Segment Open
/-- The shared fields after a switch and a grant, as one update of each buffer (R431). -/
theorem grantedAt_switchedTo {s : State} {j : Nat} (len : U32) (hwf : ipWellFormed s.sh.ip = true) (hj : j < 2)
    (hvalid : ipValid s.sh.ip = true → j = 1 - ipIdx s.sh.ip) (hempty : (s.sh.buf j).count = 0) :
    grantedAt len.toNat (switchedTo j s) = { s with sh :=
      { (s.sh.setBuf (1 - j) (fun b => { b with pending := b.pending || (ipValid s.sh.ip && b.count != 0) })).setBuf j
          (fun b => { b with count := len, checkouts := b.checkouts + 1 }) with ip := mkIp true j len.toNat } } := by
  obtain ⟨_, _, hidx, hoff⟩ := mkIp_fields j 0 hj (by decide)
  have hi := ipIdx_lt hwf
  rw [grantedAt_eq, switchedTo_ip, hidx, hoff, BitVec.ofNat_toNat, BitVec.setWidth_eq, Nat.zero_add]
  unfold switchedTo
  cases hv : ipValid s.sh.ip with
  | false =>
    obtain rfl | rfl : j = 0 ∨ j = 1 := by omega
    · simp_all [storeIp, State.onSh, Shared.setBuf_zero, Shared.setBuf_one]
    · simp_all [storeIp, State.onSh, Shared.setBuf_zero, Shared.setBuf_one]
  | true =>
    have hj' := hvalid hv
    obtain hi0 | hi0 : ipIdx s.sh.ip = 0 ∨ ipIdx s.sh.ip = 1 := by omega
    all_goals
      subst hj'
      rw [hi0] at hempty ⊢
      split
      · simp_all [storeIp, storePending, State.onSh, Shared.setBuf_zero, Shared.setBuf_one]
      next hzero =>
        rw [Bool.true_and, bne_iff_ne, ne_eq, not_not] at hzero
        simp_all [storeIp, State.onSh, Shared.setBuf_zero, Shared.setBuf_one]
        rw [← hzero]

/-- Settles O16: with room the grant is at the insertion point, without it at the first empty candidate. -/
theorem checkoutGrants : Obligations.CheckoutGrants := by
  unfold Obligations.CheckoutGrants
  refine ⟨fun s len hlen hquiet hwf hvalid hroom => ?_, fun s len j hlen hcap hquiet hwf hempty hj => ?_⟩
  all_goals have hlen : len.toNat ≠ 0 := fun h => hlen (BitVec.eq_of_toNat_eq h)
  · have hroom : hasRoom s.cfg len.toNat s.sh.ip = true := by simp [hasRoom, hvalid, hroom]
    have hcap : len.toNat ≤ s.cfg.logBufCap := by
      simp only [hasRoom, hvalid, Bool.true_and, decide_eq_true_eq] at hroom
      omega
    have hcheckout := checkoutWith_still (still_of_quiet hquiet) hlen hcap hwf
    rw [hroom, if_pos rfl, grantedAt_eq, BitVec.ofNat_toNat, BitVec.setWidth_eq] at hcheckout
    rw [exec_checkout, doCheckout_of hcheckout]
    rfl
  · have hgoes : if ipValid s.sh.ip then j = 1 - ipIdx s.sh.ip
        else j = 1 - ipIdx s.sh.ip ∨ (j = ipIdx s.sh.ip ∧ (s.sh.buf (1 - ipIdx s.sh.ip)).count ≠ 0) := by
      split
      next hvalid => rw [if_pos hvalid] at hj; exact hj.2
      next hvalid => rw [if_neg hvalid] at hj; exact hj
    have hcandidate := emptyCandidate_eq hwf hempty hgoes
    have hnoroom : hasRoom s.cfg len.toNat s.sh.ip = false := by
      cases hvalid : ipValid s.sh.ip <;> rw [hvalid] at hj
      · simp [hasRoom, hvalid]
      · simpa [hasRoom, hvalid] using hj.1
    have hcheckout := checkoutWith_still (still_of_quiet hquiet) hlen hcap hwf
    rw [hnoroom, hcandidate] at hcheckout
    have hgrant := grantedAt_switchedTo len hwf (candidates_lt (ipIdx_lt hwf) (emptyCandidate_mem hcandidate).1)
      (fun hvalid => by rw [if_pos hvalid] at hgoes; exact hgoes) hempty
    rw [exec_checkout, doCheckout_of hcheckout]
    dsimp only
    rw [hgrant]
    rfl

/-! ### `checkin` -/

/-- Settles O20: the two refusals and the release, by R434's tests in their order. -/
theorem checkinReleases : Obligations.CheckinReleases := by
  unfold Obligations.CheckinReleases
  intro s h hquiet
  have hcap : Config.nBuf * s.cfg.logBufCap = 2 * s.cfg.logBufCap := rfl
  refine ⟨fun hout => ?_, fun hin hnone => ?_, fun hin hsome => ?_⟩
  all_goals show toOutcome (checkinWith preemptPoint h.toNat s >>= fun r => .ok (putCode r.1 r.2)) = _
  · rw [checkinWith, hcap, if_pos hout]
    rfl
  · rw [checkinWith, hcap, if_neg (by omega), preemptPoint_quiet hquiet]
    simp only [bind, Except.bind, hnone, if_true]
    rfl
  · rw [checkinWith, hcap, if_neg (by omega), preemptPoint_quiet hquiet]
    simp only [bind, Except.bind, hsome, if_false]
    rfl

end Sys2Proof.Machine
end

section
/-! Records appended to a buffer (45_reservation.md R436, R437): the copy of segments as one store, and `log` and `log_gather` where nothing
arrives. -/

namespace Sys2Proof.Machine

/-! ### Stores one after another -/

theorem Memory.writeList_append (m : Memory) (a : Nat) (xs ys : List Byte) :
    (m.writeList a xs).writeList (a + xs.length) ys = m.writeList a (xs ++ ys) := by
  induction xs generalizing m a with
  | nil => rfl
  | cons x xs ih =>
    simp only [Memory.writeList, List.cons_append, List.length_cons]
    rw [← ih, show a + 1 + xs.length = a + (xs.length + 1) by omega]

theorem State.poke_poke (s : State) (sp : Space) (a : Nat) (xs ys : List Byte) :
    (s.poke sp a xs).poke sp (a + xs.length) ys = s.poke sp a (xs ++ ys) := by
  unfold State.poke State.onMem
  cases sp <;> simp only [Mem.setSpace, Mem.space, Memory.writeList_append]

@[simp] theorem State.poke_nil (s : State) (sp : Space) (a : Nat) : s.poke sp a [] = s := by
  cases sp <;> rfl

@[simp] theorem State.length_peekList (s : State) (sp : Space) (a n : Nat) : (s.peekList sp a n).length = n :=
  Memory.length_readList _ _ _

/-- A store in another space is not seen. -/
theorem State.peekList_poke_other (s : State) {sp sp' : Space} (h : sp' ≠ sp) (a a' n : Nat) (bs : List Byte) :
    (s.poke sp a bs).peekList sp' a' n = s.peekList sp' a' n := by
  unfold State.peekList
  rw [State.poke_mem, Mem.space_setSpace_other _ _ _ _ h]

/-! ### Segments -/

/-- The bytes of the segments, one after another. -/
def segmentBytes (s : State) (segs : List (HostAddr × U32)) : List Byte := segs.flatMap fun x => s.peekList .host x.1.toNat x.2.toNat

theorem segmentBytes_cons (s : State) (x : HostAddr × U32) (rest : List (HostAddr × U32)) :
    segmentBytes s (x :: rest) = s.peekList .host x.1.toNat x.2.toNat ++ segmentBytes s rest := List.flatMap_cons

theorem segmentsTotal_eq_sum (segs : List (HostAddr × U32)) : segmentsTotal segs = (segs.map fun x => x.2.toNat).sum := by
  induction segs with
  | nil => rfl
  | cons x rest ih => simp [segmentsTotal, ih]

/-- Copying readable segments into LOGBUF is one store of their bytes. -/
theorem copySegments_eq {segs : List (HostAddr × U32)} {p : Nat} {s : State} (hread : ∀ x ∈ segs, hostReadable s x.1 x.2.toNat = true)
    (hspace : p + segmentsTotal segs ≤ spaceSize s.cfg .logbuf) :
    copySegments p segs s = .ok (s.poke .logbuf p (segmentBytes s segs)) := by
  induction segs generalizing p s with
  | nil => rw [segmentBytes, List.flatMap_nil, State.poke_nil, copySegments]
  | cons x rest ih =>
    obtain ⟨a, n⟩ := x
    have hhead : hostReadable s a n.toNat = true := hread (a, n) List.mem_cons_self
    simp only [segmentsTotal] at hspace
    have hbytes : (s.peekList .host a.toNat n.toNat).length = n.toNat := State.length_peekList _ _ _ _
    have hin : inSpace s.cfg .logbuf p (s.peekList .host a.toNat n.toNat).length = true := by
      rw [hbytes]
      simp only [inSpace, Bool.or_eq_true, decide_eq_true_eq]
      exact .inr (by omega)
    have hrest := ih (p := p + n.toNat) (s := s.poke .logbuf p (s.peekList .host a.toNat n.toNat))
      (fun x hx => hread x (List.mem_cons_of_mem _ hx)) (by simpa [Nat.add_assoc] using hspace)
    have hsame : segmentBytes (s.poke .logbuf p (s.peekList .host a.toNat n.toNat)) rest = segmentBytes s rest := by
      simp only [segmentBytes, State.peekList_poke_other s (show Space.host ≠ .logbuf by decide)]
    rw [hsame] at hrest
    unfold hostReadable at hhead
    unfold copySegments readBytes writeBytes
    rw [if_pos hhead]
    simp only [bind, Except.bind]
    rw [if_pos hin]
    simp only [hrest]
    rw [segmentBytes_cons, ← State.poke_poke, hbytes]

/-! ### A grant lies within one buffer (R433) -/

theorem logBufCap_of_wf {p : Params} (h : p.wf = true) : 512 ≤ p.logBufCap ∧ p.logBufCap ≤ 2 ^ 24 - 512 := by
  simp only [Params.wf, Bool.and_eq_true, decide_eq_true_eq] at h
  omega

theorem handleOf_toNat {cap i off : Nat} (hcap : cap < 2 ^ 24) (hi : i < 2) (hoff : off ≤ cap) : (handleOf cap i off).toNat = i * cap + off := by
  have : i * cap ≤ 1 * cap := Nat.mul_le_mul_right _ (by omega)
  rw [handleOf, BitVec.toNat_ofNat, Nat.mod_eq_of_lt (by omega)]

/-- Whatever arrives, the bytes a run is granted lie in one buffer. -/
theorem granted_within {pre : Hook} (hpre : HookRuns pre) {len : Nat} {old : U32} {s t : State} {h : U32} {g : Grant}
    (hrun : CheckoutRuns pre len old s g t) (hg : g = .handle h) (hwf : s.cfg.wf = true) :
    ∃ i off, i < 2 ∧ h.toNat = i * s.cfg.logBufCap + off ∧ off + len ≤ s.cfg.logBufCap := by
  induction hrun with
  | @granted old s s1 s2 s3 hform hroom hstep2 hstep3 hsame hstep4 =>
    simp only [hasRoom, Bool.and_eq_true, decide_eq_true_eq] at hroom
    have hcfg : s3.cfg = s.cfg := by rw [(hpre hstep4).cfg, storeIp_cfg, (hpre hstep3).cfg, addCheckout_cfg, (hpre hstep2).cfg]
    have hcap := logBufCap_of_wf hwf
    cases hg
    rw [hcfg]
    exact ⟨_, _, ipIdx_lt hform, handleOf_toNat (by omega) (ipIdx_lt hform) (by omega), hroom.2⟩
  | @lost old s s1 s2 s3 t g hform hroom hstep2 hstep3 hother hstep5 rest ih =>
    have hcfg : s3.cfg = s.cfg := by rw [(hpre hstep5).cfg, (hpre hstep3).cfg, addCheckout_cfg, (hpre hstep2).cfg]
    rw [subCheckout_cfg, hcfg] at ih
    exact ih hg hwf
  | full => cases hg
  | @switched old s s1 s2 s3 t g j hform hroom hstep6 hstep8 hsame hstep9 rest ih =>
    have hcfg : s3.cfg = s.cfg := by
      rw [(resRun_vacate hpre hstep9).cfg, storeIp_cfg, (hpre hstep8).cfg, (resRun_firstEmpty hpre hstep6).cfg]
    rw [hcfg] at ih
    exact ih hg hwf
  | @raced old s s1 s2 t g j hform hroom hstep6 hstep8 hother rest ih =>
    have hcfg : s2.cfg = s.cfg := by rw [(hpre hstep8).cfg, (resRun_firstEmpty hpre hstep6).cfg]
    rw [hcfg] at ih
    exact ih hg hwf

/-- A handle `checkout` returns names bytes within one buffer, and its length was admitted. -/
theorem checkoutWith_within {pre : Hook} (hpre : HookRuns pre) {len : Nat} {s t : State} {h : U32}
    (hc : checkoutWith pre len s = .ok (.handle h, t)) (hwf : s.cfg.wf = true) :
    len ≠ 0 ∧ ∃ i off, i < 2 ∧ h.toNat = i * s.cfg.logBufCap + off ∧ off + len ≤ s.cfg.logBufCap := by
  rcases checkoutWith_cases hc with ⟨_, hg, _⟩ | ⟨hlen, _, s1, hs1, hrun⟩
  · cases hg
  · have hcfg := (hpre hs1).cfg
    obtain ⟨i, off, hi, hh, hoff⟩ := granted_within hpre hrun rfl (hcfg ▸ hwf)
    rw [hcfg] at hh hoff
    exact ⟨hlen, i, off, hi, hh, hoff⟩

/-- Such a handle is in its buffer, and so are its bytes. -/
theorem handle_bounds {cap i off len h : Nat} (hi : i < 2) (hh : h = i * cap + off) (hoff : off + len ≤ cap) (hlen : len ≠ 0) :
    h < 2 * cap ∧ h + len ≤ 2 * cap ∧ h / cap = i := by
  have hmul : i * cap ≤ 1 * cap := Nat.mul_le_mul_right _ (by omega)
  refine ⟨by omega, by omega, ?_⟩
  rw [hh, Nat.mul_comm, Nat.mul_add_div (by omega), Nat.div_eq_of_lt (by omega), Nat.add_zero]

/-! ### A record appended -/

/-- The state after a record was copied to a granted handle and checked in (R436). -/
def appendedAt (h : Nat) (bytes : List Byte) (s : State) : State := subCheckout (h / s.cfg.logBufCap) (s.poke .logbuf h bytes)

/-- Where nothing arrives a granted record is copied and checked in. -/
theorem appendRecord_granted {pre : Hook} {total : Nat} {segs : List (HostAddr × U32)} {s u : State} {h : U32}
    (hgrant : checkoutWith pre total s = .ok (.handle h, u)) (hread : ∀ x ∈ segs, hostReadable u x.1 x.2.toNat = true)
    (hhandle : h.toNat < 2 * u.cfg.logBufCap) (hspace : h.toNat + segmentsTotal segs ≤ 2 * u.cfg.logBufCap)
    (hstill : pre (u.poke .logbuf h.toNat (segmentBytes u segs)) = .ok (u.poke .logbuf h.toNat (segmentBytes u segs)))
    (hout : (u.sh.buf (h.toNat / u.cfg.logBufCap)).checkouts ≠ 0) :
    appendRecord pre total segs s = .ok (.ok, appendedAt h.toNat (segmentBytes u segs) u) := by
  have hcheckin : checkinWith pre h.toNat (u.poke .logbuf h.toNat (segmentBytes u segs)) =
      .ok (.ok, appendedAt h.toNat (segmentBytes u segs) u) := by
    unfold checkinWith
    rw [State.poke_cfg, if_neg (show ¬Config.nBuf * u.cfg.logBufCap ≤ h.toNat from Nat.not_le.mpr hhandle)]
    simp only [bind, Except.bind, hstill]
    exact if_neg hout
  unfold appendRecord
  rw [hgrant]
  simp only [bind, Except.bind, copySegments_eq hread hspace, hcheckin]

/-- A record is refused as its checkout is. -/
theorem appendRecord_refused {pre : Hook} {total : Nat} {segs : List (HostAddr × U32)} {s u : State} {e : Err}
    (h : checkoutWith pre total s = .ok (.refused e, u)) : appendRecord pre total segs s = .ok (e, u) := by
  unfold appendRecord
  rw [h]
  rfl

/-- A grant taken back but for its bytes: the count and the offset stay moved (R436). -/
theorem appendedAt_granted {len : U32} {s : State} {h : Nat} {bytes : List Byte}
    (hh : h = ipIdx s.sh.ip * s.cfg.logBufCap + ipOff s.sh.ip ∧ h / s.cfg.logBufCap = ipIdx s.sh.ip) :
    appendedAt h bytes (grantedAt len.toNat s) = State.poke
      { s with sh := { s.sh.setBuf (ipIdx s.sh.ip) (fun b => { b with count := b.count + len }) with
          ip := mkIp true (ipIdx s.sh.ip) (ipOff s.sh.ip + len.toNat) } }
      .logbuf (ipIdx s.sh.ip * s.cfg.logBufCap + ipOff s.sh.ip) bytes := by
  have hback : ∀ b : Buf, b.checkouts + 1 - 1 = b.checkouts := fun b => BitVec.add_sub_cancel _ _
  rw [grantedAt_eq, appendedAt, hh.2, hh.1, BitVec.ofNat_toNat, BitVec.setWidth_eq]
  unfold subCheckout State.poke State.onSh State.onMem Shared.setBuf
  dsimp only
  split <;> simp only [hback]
Segment Closed
WHAT YOU ARE ASKED TO DO
Please copy the lines above from the line with "(fun x hx =>" up to and including the line with "rw [if_pos hhead]", exactly as written and with nothing else.

EXERCISE ANSWER
      (fun x hx => hread x (List.mem_cons_of_mem _ hx)) (by simpa [Nat.add_assoc] using hspace)
    have hsame : segmentBytes (s.poke .logbuf p (s.peekList .host a.toNat n.toNat)) rest = segmentBytes s rest := by
      simp only [segmentBytes, State.peekList_poke_other s (show Space.host ≠ .logbuf by decide)]
    rw [hsame] at hrest
    unfold hostReadable at hhead
    unfold copySegments readBytes writeBytes
    rw [if_pos hhead]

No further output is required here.